Abstract:Neural Representations for Videos (NeRV) has emerged as a promising implicit neural representation (INR) approach for video analysis, which represents videos as neural networks with frame indexes as inputs. However, NeRV-based methods are time-consuming when adapting to a large number of diverse videos, as each video requires a separate NeRV model to be trained from scratch. In addition, NeRV-based methods spatially require generating a high-dimension signal (i.e., an entire image) from the input of a low-dimension timestamp, and a video typically consists of tens of frames temporally that have a minor change between adjacent frames. To improve the efficiency of video representation, we propose Meta Neural Representations for Videos, named MetaNeRV, a novel framework for fast NeRV representation for unseen videos. MetaNeRV leverages a meta-learning framework to learn an optimal parameter initialization, which serves as a good starting point for adapting to new videos.

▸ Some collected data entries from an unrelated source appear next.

-- ==== Sys2Proof/Laws/Recording.lean ====
section
/-! SUPPORT. What the operations of the recording path write: the gate, the head of the queue, the levels, and a head that proceeds. -/

namespace Sys2Proof.Machine

/-- R62: a computation replaces the four levels by those computed from the inputs. -/
theorem recompute_ldu (s : State) : (recompute s).ldu = { s.ldu with levels := s.levelsNow } := rfl

/-- R58: and it triggers CURRENT_LIMIT at an entry into the limited condition, and nothing else. -/
theorem recompute_eu (s : State) :
    (recompute s).eu =
      if newlyLimited s.mc.mode s.ldu.levels s.levelsNow then s.eu.trigger .currentLimit else s.eu := rfl

/-- R61, R62: LDU takes the set and computes the levels with it. -/
theorem handPowers_ldu (w : PowerSet) (s : State) :
    (handPowers w s).ldu = { s.ldu with
      writeSet := some w, levels := (s.setLdu { s.ldu with writeSet := some w }).levelsNow } := rfl

/-- The gate becomes IDLE, or WAITING for a user. -/
theorem shutGate_wgc (w : Option GateUser) (s : State) :
    (shutGate w s).wgc = { s.wgc with gate := if w.isSome then .waiting else .idle, user := w } := rfl

/-- R52: with the gate not OPEN the READ level is driven. -/
theorem shutGate_ldu (w : Option GateUser) (s : State) : (shutGate w s).ldu = { s.ldu with driven := .read } := rfl

/-- R126: WSG stops laying out. -/
theorem shutGate_wsg (w : Option GateUser) (s : State) : (shutGate w s).wsg = s.wsg.stop := rfl

/-- The gate becomes OPEN for a user. -/
theorem openGate_wgc (u : GateUser) (s : State) :
    (openGate u s).wgc = { s.wgc with gate := .opened, user := some u } := by
  cases u <;> rfl

/-- R52: with the gate OPEN the level WSG selects is driven. -/
theorem openGate_driven (u : GateUser) (s : State) : (openGate u s).ldu.driven = (openGate u s).wsg.select := by
  cases u <;> rfl

/-- R124: the stream begins with no train in progress. -/
theorem openGate_segment_wsg (s : State) : (openGate .segment s).wsg = s.wsg.begin := rfl

/-- R127: the pattern begins with run 1. -/
theorem openGate_trial_wsg (s : State) : (openGate .trial s).wsg = s.wsg.beginPattern := rfl

/-- R141: the head is SUSPENDED with its reason, and one notice is generated. -/
theorem suspendHead_cons (why : SegReason) (s : State) (g : Segment) (rest : List Segment)
    (h : s.wgc.queue = g :: rest) :
    suspendHead why s = post .wgc (.segmentSuspended g.tag g.next g.remaining why)
      (s.setWgc { s.wgc with queue := { g with state := .suspended, reason := some why } :: rest }) := by
  simp [suspendHead, Wgc.mapHead, h]

/-- R132, R145: the head is HALTED with its reason and damaged block, the latch is clear, and one notice is
generated. -/
theorem haltHead_cons (why : SegReason) (d : Option Nat) (s : State) (g : Segment) (rest : List Segment)
    (h : s.wgc.queue = g :: rest) :
    haltHead why d s = post .wgc (.segmentHalted g.tag why g.done d)
      (s.setWgc { s.wgc with
        queue := { g with state := .halted, reason := some why, damaged := d } :: rest, arm := false }) := by
  simp [haltHead, Wgc.mapHead, h]

/-- R145: an immediate cause leaves a head that is not writing. -/
theorem haltAtOnce_off (why : SegReason) (s : State) (g : Segment) (rest : List Segment)
    (h : s.wgc.queue = g :: rest) (hw : g.state.writes = false) : haltAtOnce why s = s := by
  simp [haltAtOnce, h, hw]

/-- An empty queue has no new head. -/
theorem newHead_nil (s : State) (h : s.wgc.queue = []) : newHead s = s := by
  simp [newHead, h, proceed]

/-- R136: a head that is not QUEUED does not proceed. -/
theorem newHead_off (s : State) (g : Segment) (rest : List Segment) (h : s.wgc.queue = g :: rest)
    (hs : g.state ≠ .queued) : newHead s = s := by
  simp [newHead, h, proceed, hs]

/-- R154: with an exit pending a new head is SUSPENDED with reason MODE. -/
theorem newHead_exit (s : State) (g : Segment) (rest : List Segment) (h : s.wgc.queue = g :: rest)
    (hs : g.state = .queued) (hx : s.wgc.exitMark = true) : newHead s = suspendHead .mode s := by
  simp [newHead, h, proceed, hs, hx]

/-- R136: while the gate is held, or in a mode without writing, a new head stays QUEUED. -/
theorem newHead_held (s : State) (g : Segment) (rest : List Segment) (h : s.wgc.queue = g :: rest)
    (hx : s.wgc.exitMark = false) (hg : s.wgc.gate ≠ .idle ∨ s.mc.mode.mayWrite = false) : newHead s = s := by
  simp only [newHead, h, List.length_cons, proceed, hx]
  split
  · rfl
  · simp

/-- R137: a new head whose blocks are not protected takes the gate and enters WAITING with the wait counter 0. -/
theorem newHead_waits (s : State) (g : Segment) (rest : List Segment) (h : s.wgc.queue = g :: rest)
    (hs : g.state = .queued) (hx : s.wgc.exitMark = false) (hg : s.wgc.gate = .idle)
    (hm : s.mc.mode.mayWrite = true) (hp : s.runProtected g.surface g.next g.last = false) :
    newHead s = (shutGate (some .segment) s).setWgc
      { s.wgc with
        gate := .waiting, user := some .segment, queue := { g with state := .waiting } :: rest, wait := 0 } := by
  simp only [newHead, h, List.length_cons, proceed, hx]
  simp [hs, hg, hm, hp, Wgc.mapHead, shutGate, h, hx]

/-- R137: a new head whose blocks are protected is removed with a notice, and the next one proceeds. -/
theorem newHead_refused (s : State) (g : Segment) (rest : List Segment) (h : s.wgc.queue = g :: rest)
    (hs : g.state = .queued) (hx : s.wgc.exitMark = false) (hg : s.wgc.gate = .idle)
    (hm : s.mc.mode.mayWrite = true) (hp : s.runProtected g.surface g.next g.last = true) :
    newHead s = newHead (post .wgc (.segmentRefused g.tag) (dropHead s)) := by
  simp only [newHead, h, List.length_cons, proceed, hx]
  simp [hs, hg, hm, hp, dropHead, h, post]

/-- R8: without a pending request MC judges nothing. -/
theorem judgeExit_none (s : State) (h : s.mc.request = none) : judgeExit s = s := by
  simp [judgeExit, h]

/-- R8: while recording has not stopped a pending request waits. -/
theorem judgeExit_waits (s : State) (h : s.stopped = false) : judgeExit s = s := by
  unfold judgeExit
  split
  · rfl
  · simp [h]

/-- R8: when recording has stopped the pending change completes. -/
theorem judgeExit_completes (s : State) (m : Mode) (h : s.mc.request = some m) (hs : s.stopped = true) :
    judgeExit s = changeMode m SelfTest.usual s := by
  simp [judgeExit, h, hs]

/-- Without a pending request the end of a step is the joining of its notices. -/
theorem conclude_none (s : State) (h : s.mc.request = none) : conclude s = finish s := by
  rw [conclude, following_self _ _ _ (judgeExit_none s h)]

/-- R8, R30, R177: where recording has stopped, the pending change completes at the end of the step, and its notices
join after those of the report that let it. -/
theorem conclude_completes (s : State) (m : Mode) (h : s.mc.request = some m) (hs : s.stopped = true) :
    conclude s = finish ((changeMode m SelfTest.usual s).setEu
      ((changeMode m SelfTest.usual s).eu.hold s.eu.outbox.length reportPosters)) := by
  rw [conclude, following_eq, judgeExit_completes s m h hs]

end Sys2Proof.Machine
end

To address the unique spatial and temporal characteristics of video modality, we further introduce spatial-temporal guidance to improve the representation capabilities of MetaNeRV. Specifically, the spatial guidance with a multi-resolution loss aims to capture the information from different resolution stages, and the temporal guidance with an effective progressive learning strategy could gradually refine the number of fitted frames during the meta-learning process. Extensive experiments conducted on multiple datasets demonstrate the superiority of MetaNeRV for video representations and video compression.